Treatment-related adverse events
Adverse event | Any grade | Grade 3–4 |
---|---|---|
Overall | 79 (66%) | 19 (16%) |
Fatigue | 36 (30%) | 4 (3%) |
Diarrhoea | 14 (12%) | 2 (2%) |
Pruritus | 13 (11%) | 1 (1%) |
Decreased appetite | 11 (9%) | 1 (1%) |
Hypothyroidism | 8 (7%) | 0 |
Anaemia | 6 (5%) | 1 (1%) |
Chills | 6 (5%) | 0 |
Nausea | 6 (5%) | 0 |
Pyrexia | 6 (5%) | 0 |
Rash | 6 (5%) | 1 (1%) |
Vomiting | 6 (5%) | 0 |
Rash, maculopapular | 5 (4%) | 0 |
Alanine aminotransferase increased | 5 (4%) | 4 (3%) |
Arthralgia | 5 (4%) | 0 |
Aspartate aminotransferase increased | 4 (3%) | 3 (3%) |
Blood alkaline phosphatase increased | 4 (3%) | 1 (1%) |
Blood bilirubin increased | 4 (3%) | 2 (2%) |
Dyspnoea | 4 (3%) | 0 |
Infusion-related reaction | 4 (3%) | 0 |
Lymphocyte count decreased | 4 (3%) | 0 |
Asthenia | 3 (3%) | 0 |
Back pain | 3 (3%) | 0 |
Dermatitis acneiform | 3 (3%) | 0 |
Dry mouth | 3 (3%) | 0 |
Headache | 3 (3%) | 0 |
Hypophosphataemia | 3 (3%) | 2 (2%) |
Hypotension | 3 (3%) | 1 (1%) |
Influenza-like illness | 3 (3%) | 0 |
Muscle spasms | 3 (3%) | 0 |
Thrombocytopenia | 3 (3%) | 0 |
Renal failure | 2 (2%) | 2 (2%) |
Autoimmune colitis | 1 (1%) | 1 (1%) |
Liver disorder | 1 (1%) | 1 (1%) |
Hypersensitivity | 1 (1%) | 1 (1%) |
Multiple organ dysfunction syndrome | 1 (1%) | 1 (1%) |
Portal vein thrombosis | 1 (1%) | 1 (1%) |
Overall, 41 patients (35%) had an adverse event leading to dose interruption, with no single adverse event predominating, and 9 patients (8%) had an event leading to treatment withdrawal. The majority of treatment discontinuations (77 of 102) and deaths (52 of 59) were due to progression. Immune-mediated all grade adverse events were reported in 14 patients (12%) and grade 3 or adverse events were reported in 8 patients (7%; supplementary table S7), most commonly rash (3% all grade [n=4]; 1% grade 3 or 4 [n=1]).
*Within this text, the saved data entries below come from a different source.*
-- ==== Sys2Proof/Machine/Matrix.lean ====
section
/-! DEFINITION. The matrix engine: the checks of R196-R198, the step of the MMA family (R200, R201, R106, R107), MRET
(R202) and MZERO (R203), with their tags (R191) and carry (R205). -/

namespace Sys2Proof.Machine

/-! ## Checks (R196, R197) -/

/-- The types of MMA. -/
def mmaTypes (r : EngRec) : Bool :=
  let s := r.stype.toNat
  (decide (1 ≤ s) && decide (s ≤ 5) && r.dtype == 0) || ((s == 8 || s == 9) && r.dtype == 6)

/-- Every stride of a descriptor is a multiple of m. -/
def strideMult (m : Nat) (d : Desc) : Bool :=
  decide (d.s0.toNat % m = 0) && decide (d.s1.toNat % m = 0) && decide (d.s2.toNat % m = 0) && decide (d.s3.toNat % m = 0)

/-- The conditions the MMA family shares. -/
def okFamily (r : EngRec) : Bool :=
  noSat r && r.s2imm == 0 && r.d.space == 1 && r.d.s0 == 0 && r.s2.space == 2 && decide (r.s2.base.toNat % 2 ^ 15 = 0)
    && strideMult (2 ^ 15) r.s2 && decide (r.trip0.toNat ≤ 16383)

def fedLocal (r : EngRec) : Bool := r.s1.space == 0 || r.s1.space == 2

def okMma (r : EngRec) : Bool := mmaTypes r && okFamily r && r.aux == 0 && fedLocal r
def okMmas (r : EngRec) : Bool :=
  scaledTy r.stype && r.dtype == 0 && okFamily r && fedLocal r && strideMult 256 r.s1
def okMmat (r : EngRec) : Bool := mmaTypes r && okFamily r && auxIn 1 r && r.s1.space == 1
def okMret (r : EngRec) : Bool :=
  (r.stype.toNat == 0 || r.stype.toNat == 6) && decide (r.dtype.toNat ≤ 12) && noS2 r && r.s1.space == 1 && r.bump == 0
def okMzero (r : EngRec) : Bool :=
  r.stype == 0 && noSat r && r.aux == 0 && r.s1.isZero && noS2 r && r.d.space == 1

/-- R198: the tile a record names must be held by its context. -/
def Core.tileCheck (k : Core) (sl : Slot) (opc : Nat) (r : EngRec) : Option Trap :=
  let a := 0x10000000 + 0x10000 * r.tile.toNat
  if (r.vchk == 1 || r.bump == 1 || opc == 5) && !k.holdsAddr sl a then some { cause := 0x05, eaddr := BitVec.ofNat 64 a }
  else none

/-! ## A step -/

/-- What a step does: its writes, the tiles it tags, its flags, and the column accumulators. -/
structure MOut where
  writes : List (Nat × List Byte) := []
  tags : List Nat := []
  flags : Flg := 0
  acc : Option Nat := none

/-- A step of the matrix engine: it faults with no effect, or writes and tags, and the head moves on (R193, R199). The first step after
a resumption makes the head check of the tile again (R430); what a step does not use it does not check. -/
def mxStep (ok : Bool) (r : EngRec) (f : Core → Slot → Head → Except Trap MOut) (s : State) : Result :=
  walk .mx ok r (fun s e q h =>
    match (if h.resumed then (s.core e.core).tileCheck q.slot (recOpc q.record).toNat r else none), f (s.core e.core) q.slot h with
    | some t, _ => s.engFault e 0 t
    | none, .error t => s.engFault e 0 t
    | none, .ok o =>
      let s := s.modCore e.core fun k => o.writes.foldl (fun k w => k.lstore w.1 w.2) k
      let s := s.modCore e.core fun k => o.tags.foldl (fun k t => k.setTag t r.dtype) k
      s.setHead e (Head.advance { h with
        flags := h.flags ||| o.flags, mcarry := (o.acc.map fun n => BitVec.ofNat 4096 n).getD h.mcarry
        resumed := false } r)) s

/-! ## The order of sums (R106) -/

/-- The exact sum of finite values, +0 where it is zero. -/
def exactSum (l : List Num) : Num :=
  let q : Int := l.foldl (fun q v => match v with | .fin _ _ e => min q e | _ => q) 0
  let v : Int := l.foldl (fun a v => match v with | .fin n m e => a + coeff n m e q | _ => a) 0
  .fin (decide (v < 0)) v.natAbs q

/-- The group sum G of a list of products, with the invalid flag (R106). -/
def groupSum (ps : List (Num × Flg)) : Num × Flg :=
  let vs := ps.map (·.1)
  let pos := vs.any fun v => match v with | .inf n => !n | _ => false
  let neg := vs.any fun v => match v with | .inf n => n | _ => false
  let iv := flagsOf' ps ||| Flg.when (pos && neg) Flg.iv
  if vs.any Num.isNan || (pos && neg) then (.nan false, iv)
  else if pos then (.inf false, iv)
  else if neg then (.inf true, iv)
  else (exactSum vs, iv)
where
  /-- The flags of the products. -/
  flagsOf' (l : List (Num × Flg)) : Flg := l.foldl (fun f x => f ||| x.2) 0

/-- One product of R106: SA * A * SB * B. -/
def product (sa a sb b : Num) : Num × Flg :=
  let x := Num.mul sa a
  let y := Num.mul sb b
  let z := Num.mul x.1 y.1
  (z.1, x.2 ||| y.2 ||| z.2)

/-- One group of a column: elements i of the chunks, their scales, and the accumulator lane before it (R200). -/
def groupStep (c : BitVec 4) (va vb : Nat) (sa sb : Nat → Num) (is : List Nat) (acc : Nat) : Nat × Flg :=
  let w := tw c
  if isIn c || c.toNat = 9 then
    let g : Int := is.foldl (fun g i => g + intDecode (tyOf c) (lane w va i) * intDecode (tyOf c) (lane w vb i)) 0
    ((((acc : Int) + g) % 2 ^ 32).toNat, 0)
  else
    let f := fmtOf c
    let g := groupSum (is.map fun i => product (sa i) (f.decode (lane w va i)) (sb i) (f.decode (lane w vb i)))
    let r := addFmt fmtF32 .rne false (fmtF32.decode acc) g.1
    (r.1, g.2 ||| r.2)

/-- The eight groups of a column (R184, R200). -/
def columnStep (c : BitVec 4) (va vb : Nat) (sa sb : Nat → Num) (acc : Nat) : Nat × Flg :=
  let gw := 256 / tw c
  (List.range 8).foldl (fun x g =>
    let r := groupStep c va vb sa sb ((List.range gw).map (· + g * gw)) x.1
    (r.1, x.2 ||| r.2)) (acc, 0)

/-! ## MMA, MMAZ, MMAS, MMAT (R200, R201) -/

/-- The bytes of data per scale block (R201). -/
def blockQ (c : BitVec 4) : Nat := if c.toNat = 5 then 16 else 32

/-- The A scales of a step: their address (R201). -/
def scaleA (r : EngRec) (h : Head) : Int :=
  4096 * (r.aux.toNat % 256 : Nat) + (h.addr r.s1 - r.s1.base.toNat) / (blockQ r.stype : Int)

/-- The B scales of a step: the address of column 0's (R201). -/
def scaleB (r : EngRec) (h : Head) : Int :=
  0x20000000 + 8192 * (r.aux.toNat / 256 : Nat) + (h.addr r.s2 - r.s2.base.toNat) / (blockQ r.stype : Int)

/-- The operands of a step in the order D, S1, S2, A scales, B scales (R199). -/
def mmaOpds (zero scaled accS1 : Bool) (r : EngRec) (h : Head) : List Opd :=
  let q := 256 / blockQ r.stype
  let first := h.j0 = 0 && !zero
  [⟨1, [h.addr r.d], 512, 512, true, if first then some r.dtype else none, first⟩,
   ⟨r.s1.space, [h.addr r.s1], 256, 64, true, if accS1 then some r.stype else none, true⟩,
   ⟨2, [h.addr r.s2], 32768, 32768, false, none, true⟩]
    ++ (if scaled then [⟨0, [scaleA r h], q, 1, false, none, true⟩, ⟨2, [scaleB r h], 128 * q, 1, false, none, true⟩] else [])

/-- One step of the MMA family (R200). -/
def mmaStep (zero scaled accS1 : Bool) (r : EngRec) (k : Core) (sl : Slot) (h : Head) : Except Trap MOut :=
  match k.checked sl (mmaOpds zero scaled accS1 r h) with
  | .error t => .error t
  | .ok as =>
    let aD := as.getD 0 0
    let va := k.val (as.getD 1 0) 256
    let b := as.getD 2 0
    let q := 256 / blockQ r.stype
    let one : Num := .fin false 1 0
    let sa := if scaled then k.val (as.getD 3 0) q else 0
    let sb := if scaled then k.val (as.getD 4 0) (128 * q) else 0
    let start := if h.j0 = 0 then (if zero then 0 else k.val aD 512) else h.mcarry.toNat
    let out := (List.range 128).map fun n =>
      columnStep r.stype va (k.val (b + 256 * n) 256)
        (fun i => if scaled then ofE8 (lane 8 sa (i / 32)) else one)
        (fun i => if scaled then ofE8 (lane 8 sb (n * q + i / 32)) else one)
        (lane 32 start n)
    let acc := packLanes 32 (codes out)
    let last := h.lastJ0 r
    .ok {
      writes := if last then [(aD, leBytes 512 acc)] else []
      tags := if last && zero then [tileOf aD] else []
      flags := flagsOf out
      acc := some acc }

/-- MMA (R200). -/
def execMma (r : EngRec) (s : State) : Result := mxStep (okMma r) r (mmaStep false false false r) s
/-- MMAZ (R200). -/
def execMmaz (r : EngRec) (s : State) : Result := mxStep (okMma r) r (mmaStep true false false r) s
/-- MMAS (R201). -/
def execMmas (r : EngRec) (s : State) : Result := mxStep (okMmas r) r (mmaStep false true false r) s
/-- MMAT (R200): S1 in the accumulator store, ZeroStart by AUX[0]. -/
def execMmat (r : EngRec) (s : State) : Result := mxStep (okMmat r) r (mmaStep (r.aux.getLsbD 0) false true r) s

/-! ## MRET and MZERO (R202, R203) -/

/-- One step of MRET (R202). -/
def mretStep (r : EngRec) (k : Core) (sl : Slot) (h : Head) : Except Trap MOut :=
  let n := 128 * tw r.dtype / 8
  match k.checked sl [⟨r.d.space, [h.addr r.d], n, min 64 n, true, none, false⟩,
      ⟨1, [h.addr r.s1], 512, 512, true, some r.stype, true⟩] with
  | .error t => .error t
  | .ok as =>
    let aD := as.getD 0 0
    let v := k.val (as.getD 1 0) 512
    let out := (List.range 128).map fun e =>
      convert (tyOf r.stype) (tyOf r.dtype) (laneRnd r h 128 e) (satOf r) (lane 32 v e)
    .ok {
      writes := [(aD, leBytes n (packLanes (tw r.dtype) (codes out)))]
      tags := if aD / 2 ^ 28 = 1 then [tileOf aD] else []
      flags := flagsOf out }

/-- MRET (R202): the version changes at retirement. -/
def execMret (r : EngRec) (s : State) : Result := mxStep (okMret r) r (mretStep r) s

/-- MZERO (R203). -/
def execMzero (r : EngRec) (s : State) : Result :=
  mxStep (okMzero r) r (fun k sl h =>
    match k.checked sl [⟨1, [h.addr r.d], 512, 512, true, none, false⟩] with
    | .error t => .error t
    | .ok as => .ok { writes := [(as.headD 0, List.replicate 512 0)], tags := [tileOf (as.headD 0)] }) s

end Sys2Proof.Machine
end

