-- ==== Sys2Proof/Machine/Transfer.lean ====
section
/-! DEFINITION. Transfer phases: the beats of the lanes (R375), and the steps of TX, MUXSEL, XHOLD and XEND (R376, R377). -/

namespace Sys2Proof.Machine

/-! ## Beats (R375) -/

/-- The beat of a lane and direction present at a stop in a phase cycle: of two, the one injected nearer, then of the core of
higher number, then of the later record; where none is, 32 zero bytes. Phases that run at once have beats of their own, on lanes and stops
that they share too (DESIGN CHOICE, log 102). -/
def XPhase.present (x : XPhase) (stop lane : Nat) (west : Bool) (c : Nat) : BitVec 256 :=
  let here := x.beats.filter fun b => b.lane = lane && b.west = west
    && (if west then decide (stop ≤ b.stop) && b.cycle + (b.stop - stop) + 3 == c
        else decide (b.stop ≤ stop) && b.cycle + (stop - b.stop) + 3 == c)
  let near := fun (b : Beat) => if west then b.stop - stop else stop - b.stop
  let better := fun (a b : Beat) => decide (near a < near b) || (near a == near b && (decide (b.core < a.core)
    || (a.core == b.core && decide (b.order < a.order))))
  match here.foldl (fun (o : Option Beat) b => match o with
      | some a => if better b a then some b else some a
      | none => some b) none with
  | some b => b.data
  | none => 0

/-! ## Steps (R376, R377) -/

def State.modPhase (s : State) (n : Nat) (f : XPhase → XPhase) : State :=
  { s with xphases := s.xphases.map fun x => if x.id = n then f x else x }

/-- The number of a record in the program of a member, whose earlier records may have retired. -/
def XPhase.ordinal (x : XPhase) (i : CtxId) (seq : BitVec 32) : Nat :=
  match x.firsts.find? fun f => f.1 = i with
  | some f => (seq - f.2).toNat
  | none => 0

/-- The records of a member's program that have retired. -/
def State.retiredOf (s : State) (i : CtxId) : Nat :=
  match s.xphases.find? (fun x => x.members.contains i), (s.engine ⟨i.core, .xf⟩).bankQueue i.slot with
  | some x, q :: _ => x.ordinal i q.seq
  | _, _ => 0

/-- The records of a program that run: those before the first that fails its validation; `off` records have retired (R374). -/
def XPhase.ran (x : XPhase) (i : CtxId) (off : Nat) (prog : List QEntry) : List QEntry :=
  match x.faults.find? fun f => f.ctx = i && f.step.isNone with
  | some g => prog.take (g.record - off)
  | none => prog

/-- The head record of a program has run to its last step by a phase cycle, and retires; the XEND waits for the close, and a record from
the first fault on for its report (R374, R376, R377, R449). The tokens that may still return are those after the next TX (log 76). -/
def State.finishRecord (s : State) (x : XPhase) (i : CtxId) (c : Nat) : State :=
  let e : EngId := ⟨i.core, .xf⟩
  match (s.engine e).queue with
  | [] => s
  | q :: _ =>
    let opc := (recOpc q.record).toNat
    if opc = 4 || (s.engine e).head.st ≠ .waiting || (x.faults.any fun f => f.ctx = i && decide (f.record ≤ x.ordinal i q.seq))
      || decide (c ≤ lastCycle opc q.hdr) then s
    else
      let left := (x.ran i (x.ordinal i q.seq) ((s.program i).getD [])).drop 1
      (s.modEngine e fun y => { y with head := { y.head with st := .done } }).modCtx i fun c =>
        { c with xpops := Vector.ofFn fun p => takenAt (mayReturn left) p }

/-- A record of a phase program acts in the current phase cycle: it is given the phase and its phase cycle. It has no effect
outside a phase that has begun, or from its program's first faulting record on (R371, R374). -/
def inPhaseStep (f : State → CtxId → XPhase → Nat → State) (s : State) : Result :=
  let i : CtxId := ⟨s.cur.core, .o⟩
  .next (match s.xphases.find? fun x => x.members.contains i with
    | none => s
    | some x => match x.start with
      | none => s
      | some st =>
        let dead := x.faults.any fun y => y.ctx = i && y.step.isNone && decide (y.record ≤ s.cur.xrec)
        if s.cycle < st || dead then s else f s i x (s.cycle - st))

/-- The step of a record in a phase cycle, if it has one. -/
def stepAt (r : EngRec) (c : Nat) : Option Nat := if startOf r ≤ c && decide (c - startOf r < stepsOf r) then some (c - startOf r) else none

/-- TX (R376): a poisoned source is sent as zeros, and its fault reported after the phase closes (R449). -/
def execTx (r : EngRec) (s : State) : Result :=
  inPhaseStep (fun s i x c =>
    match stepAt r c with
    | none => s
    | some n =>
      let k := s.core i.core
      let a := (addrAt r r.s1 n).toNat
      let bad := k.poisoned a 32
      let data : BitVec 256 := if bad.isSome then 0 else BitVec.ofNat 256 (k.val a 32)
      let b : Beat := { stop := stopOf i.core, lane := bits r.aux.toNat 4 0, west := r.aux.getLsbD 5, cycle := c,
                        core := i.core.val, order := s.cur.xrec, data := data }
      let fs := match bad with
        | some u => if x.faults.any fun y => y.ctx = i && decide (y.record ≤ s.cur.xrec) then x.faults
            else ⟨i, s.cur.xrec, some n, stepTrap 0x14 u⟩ :: x.faults.filter fun y => !(y.ctx = i && y.step.isSome)
        | none => x.faults
      s.modPhase x.id fun x => { x with beats := x.beats ++ [b], faults := fs }) s

/-- MUXSEL (R376): the write is performed two cycles later. -/
def execMuxsel (r : EngRec) (s : State) : Result :=
  inPhaseStep (fun s i x c =>
    match stepAt r c with
    | none => s
    | some n =>
      let w : BeatWrite := { core := i.core, addr := (addrAt r r.d n).toNat, cycle := c + 2,
                             data := x.present (stopOf i.core) (bits r.aux.toNat 4 0) (r.aux.getLsbD 5) c }
      s.modPhase x.id fun x => { x with writes := x.writes ++ [w] }) s

/-- XHOLD (R376): the beat captured is injected on the other lane one cycle later. -/
def execXhold (r : EngRec) (s : State) : Result :=
  inPhaseStep (fun s i x c =>
    match stepAt r c with
    | none => s
    | some _ =>
      let b : Beat := { stop := stopOf i.core, lane := bits r.aux.toNat 10 6, west := r.aux.getLsbD 11, cycle := c + 1,
                        core := i.core.val, order := s.cur.xrec,
                        data := x.present (stopOf i.core) (bits r.aux.toNat 4 0) (r.aux.getLsbD 5) c }
      s.modPhase x.id fun x => { x with beats := x.beats ++ [b] }) s

/-- E of a member's program, unless its XEND itself failed validation (R374). -/
def XPhase.endOf (x : XPhase) (i : CtxId) (n : Nat) (r : EngRec) : Option Nat :=
  if x.faults.any fun y => y.ctx = i && y.step.isNone && y.record = n then none else some (startOf r)

/-- XEND (R377): the member's program ends at E, which P exceeds. -/
def execXend (r : EngRec) (s : State) : Result :=
  let i : CtxId := ⟨s.cur.core, .o⟩
  .next (match s.xphases.find? fun x => x.members.contains i with
    | none => s
    | some x => match x.endOf i s.cur.xrec r with
      | none => s
      | some e => s.modPhase x.id fun x => { x with p := max x.p (e + 1) })

/-- The writes of MUXSEL due in a phase cycle are performed (R376). -/
def State.performBeats (s : State) (x : XPhase) (c : Nat) : State :=
  let due := x.writes.filter fun w => w.cycle ≤ c
  let s := due.foldl (fun s w => s.modCore w.core fun k => k.lstore w.addr (leBytes 32 w.data.toNat)) s
  s.modPhase x.id fun x => { x with writes := x.writes.filter fun w => !decide (w.cycle ≤ c) }

end Sys2Proof.Machine
end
No patients received systemic non-corticosteroid immunomodulatory agents (e.g., infliximab, tocilizumab) for immune-mediated events. 36 patients received corticosteroids.
Post-protocol therapies
Post-protocol therapy, defined as any therapy administered after progression on atezolizumab before study discontinuation, was reported for 25 patients (9 IC0, 12 IC1, 4 IC2/3) during follow-up. The most common therapy was gemcitabine-carboplatin (14 of 25 patients); other regimens given are listed in supplementary table S8.
Discussion
In this single-arm, phase 2 study, atezolizumab is the first anti–PD-L1/PD-1 agent to demonstrate durable responses with a tolerable safety profile in untreated cisplatin-ineligible mUC. Objective responses occurred across all PD-L1 subgroups and identified prognostic subgroups, with high complete response rates relative to previous chemotherapy trials.9 With 17·2 months of median follow-up, median response duration had not been reached in all patients or in any of these subgroups. Albeit a single arm study, the observed median overall survival of 15·9 months is still noteworthy when compared with first-line gemcitabine-carboplatin (9·3 months)9 or cisplatin-based regimens in eligible patients (15·2 to 15·8 months).20,21 Larger, randomised studies will be valuable in supporting these phase 2 findings.
Atezolizumab was well tolerated. Most treatment-related adverse events were of maximum grade 1 or 2, and immune-mediated events were manageable with systemic corticosteroids alone. The safety profile was consistent with previous atezolizumab trials across a range of cancers12–16 and compared favourably with cytotoxic chemotherapy; whereas 21% treatment discontinuation and high rates of haematologic toxicity (e.g., neutropenia)9 were reported with gemcitabine-carboplatin, the most appropriate comparator in this population, only 8% of patients in this study discontinued treatment due to an adverse event, and no neutropenia was observed. Furthermore, no decline in median glomerular filtration rate was observed in this cohort (mostly patients with baseline renal impairment) through ≥27 treatment cycles (data not shown)—a finding pertinent to patients with reduced kidney function or a solitary kidney common with upper-tract disease.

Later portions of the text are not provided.